++++ INFORMATION GIVEN

-- ==== Sys2Proof/Machine/Flags.lean ====
section
/-!
DEFINITION. The comparisons that write predicates (03 R669); the block has no other flags.
-/
namespace Sys2Proof.Machine

/-- ISETP: the condition on two words (03 R669); `none` for a code that faults. -/
def icond (code : Nat) (signed : Bool) (a b : Word) : Option Bool :=
  let lt := if signed then a.slt b else a.ult b
  let gt := if signed then b.slt a else b.ult a
  match code with
  | 0 => some (a == b) | 1 => some (a != b) | 2 => some lt | 3 => some (!gt) | 4 => some gt | 5 => some (!lt)
  | _ => none

/-- FSETP: the condition on two FP32 values (03 R669). -/
def fcond (code : Nat) (a b : Word) : Option Bool :=
  let x := f32 a
  let y := f32 b
  let un := x.isNan || y.isNan
  let eq := x.eq y
  let lt := x.lt y
  let gt := y.lt x
  match code with
  | 0 => some eq | 1 => some (!un && !eq) | 2 => some lt | 3 => some (lt || eq) | 4 => some gt | 5 => some (gt || eq)
  | 6 => some (!un) | 7 => some un | 8 => some (un || eq) | 9 => some (un || !eq) | 10 => some (un || lt)
  | 11 => some (un || lt || eq) | 12 => some (un || gt) | 13 => some (un || gt || eq)
  | _ => none

/-- PLOP: AND, OR, XOR, ANDN (03 R124). -/
def plop (op : Nat) (a b : Bool) : Bool :=
  match op with
  | 0 => a && b | 1 => a || b | 2 => a != b | _ => a && !b

end Sys2Proof.Machine
end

++++++++

Whenever the word "Machine" shows up in a line above, copy that line.

-- ==== Sys2Proof/Machine/Flags.lean ====
namespace Sys2Proof.Machine
end Sys2Proof.Machine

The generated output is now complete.